Professional SQL Server 2012 Internals and Troubleshooting
by Christian Bolton, James Rowland-Jones, Glenn Berry, Justin Langford, Gavin Payne, Amit Banerjee
Chapter 17
Running SQL Server in a Virtual Environment
WHAT’S IN THIS CHAPTER?
- Why virtualize a server?
- Common virtualization products
- Virtualization concepts
- Extended features of virtualization
- Managing contention
- Identifying candidates for virtualization
- Architecting successful virtual database servers
- Monitoring virtualized database servers
WROX.COM CODE DOWNLOADS FOR THIS CHAPTER
The wrox.com code downloads for this chapter are found at www.wrox.com/remtitle.cgi?isbn=1118177657 on the Download Code tab. The code is in the Chapter 17 download and individually named according to the names throughout the chapter.
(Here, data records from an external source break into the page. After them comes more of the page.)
/-- R201, R241, R243: a transform with no key raises NoKey whatever the length; with a key and a length that is no
multiple of 16 it raises InvalidBufferLength; in both cases nothing else changes. -/
def Obligations.TransformChecksInOrder : Prop :=
  ∀ (i : Instr) (s : State), i = .xformE ∨ i = .xformD →
    (s.kvalid = false → exec i s = .next { s with err := .noKey }) ∧
    (s.kvalid = true → lenBytes s % 16 ≠ 0 → exec i s = .next { s with err := .invalidBufferLength })

/-- R204: `XFORM.E` completes on every state it is ready on: each of the `LEN / 16` blocks of the buffer becomes its
encryption under the key material, `ERR` becomes 0, and nothing else changes but the transient `x`. -/
def Obligations.XformEncryptCompletes : Prop :=
  ∀ s : State, s.buffer.wf → TransformReady s →
    ∃ t, exec .xformE s = .next t ∧
      (∀ b, b < lenBytes s / 16 → t.buffer.loadBlock b = encblk (keyMaterial s) (s.buffer.loadBlock b)) ∧
      (∀ off, lenBytes s ≤ off → t.buffer.byteAt off = s.buffer.byteAt off) ∧ t.buffer.size = s.buffer.size ∧
      t.err = .none ∧ t.kw = s.kw ∧ t.km = s.km ∧ t.kr = s.kr ∧ t.kvalid = s.kvalid ∧ t.len = s.len ∧ t.k = s.k ∧
      t.keyword = s.keyword ∧ t.pending = s.pending ∧ t.readback = s.readback ∧ t.params = s.params

/-- R205: `XFORM.D` completes on every state it is ready on: each block becomes its decryption, and everything said of
`XFORM.E` holds. -/
def Obligations.XformDecryptCompletes : Prop :=
  ∀ s : State, s.buffer.wf → TransformReady s →
    ∃ t, exec .xformD s = .next t ∧
      (∀ b, b < lenBytes s / 16 → t.buffer.loadBlock b = decblk (keyMaterial s) (s.buffer.loadBlock b)) ∧
      (∀ off, lenBytes s ≤ off → t.buffer.byteAt off = s.buffer.byteAt off) ∧ t.buffer.size = s.buffer.size ∧
      t.err = .none ∧ t.kw = s.kw ∧ t.km = s.km ∧ t.kr = s.kr ∧ t.kvalid = s.kvalid ∧ t.len = s.len ∧ t.k = s.k ∧
      t.keyword = s.keyword ∧ t.pending = s.pending ∧ t.readback = s.readback ∧ t.params = s.params

/-- R35, R87, R204, R205, R208: the frame of `XFORM.E` and `XFORM.D`. Whenever one answers a next state it has changed
neither the key state, nor `LEN`, nor `k`, nor the KEYWORD space, nor the host's side, nor any byte of the buffer outside
the 16 bytes of the blocks it stores; when it raised an error it has changed no byte at all and `x` neither. -/
def Obligations.TransformFrame : Prop :=
  ∀ (i : Instr) (s t : State), i = .xformE ∨ i = .xformD → s.buffer.wf → exec i s = .next t →
    t.kw = s.kw ∧ t.km = s.km ∧ t.kr = s.kr ∧ t.kvalid = s.kvalid ∧ t.len = s.len ∧ t.k = s.k ∧
    t.keyword = s.keyword ∧ t.pending = s.pending ∧ t.readback = s.readback ∧ t.params = s.params ∧
    t.buffer.size = s.buffer.size ∧ (∀ off, OutsideBlocks s off → t.buffer.byteAt off = s.buffer.byteAt off) ∧
    (t.err ≠ .none → t.buffer = s.buffer ∧ t.x = s.x)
THE SHIFT TO SERVER VIRTUALIZATION
Of all the innovations in server technology over the last 10 years, in my view virtualization has had the biggest impact, and made the biggest improvements, to server computing. Although 64-bit architectures, multi-core processors, and solid-state drives have revolutionized their niches of the industry, only virtualization has fundamentally changed the way we can choose to deploy, manage, and protect server workloads.
Today, it’s likely then that the IT environments you use have virtualized servers in them. While a few years ago these servers might have run the smaller workloads such as domain controllers and print servers, today the capability of virtualization technology means you are more likely to also find mission critical servers with high workloads, such as database servers, being virtualized.
This chapter’s aim is to review ...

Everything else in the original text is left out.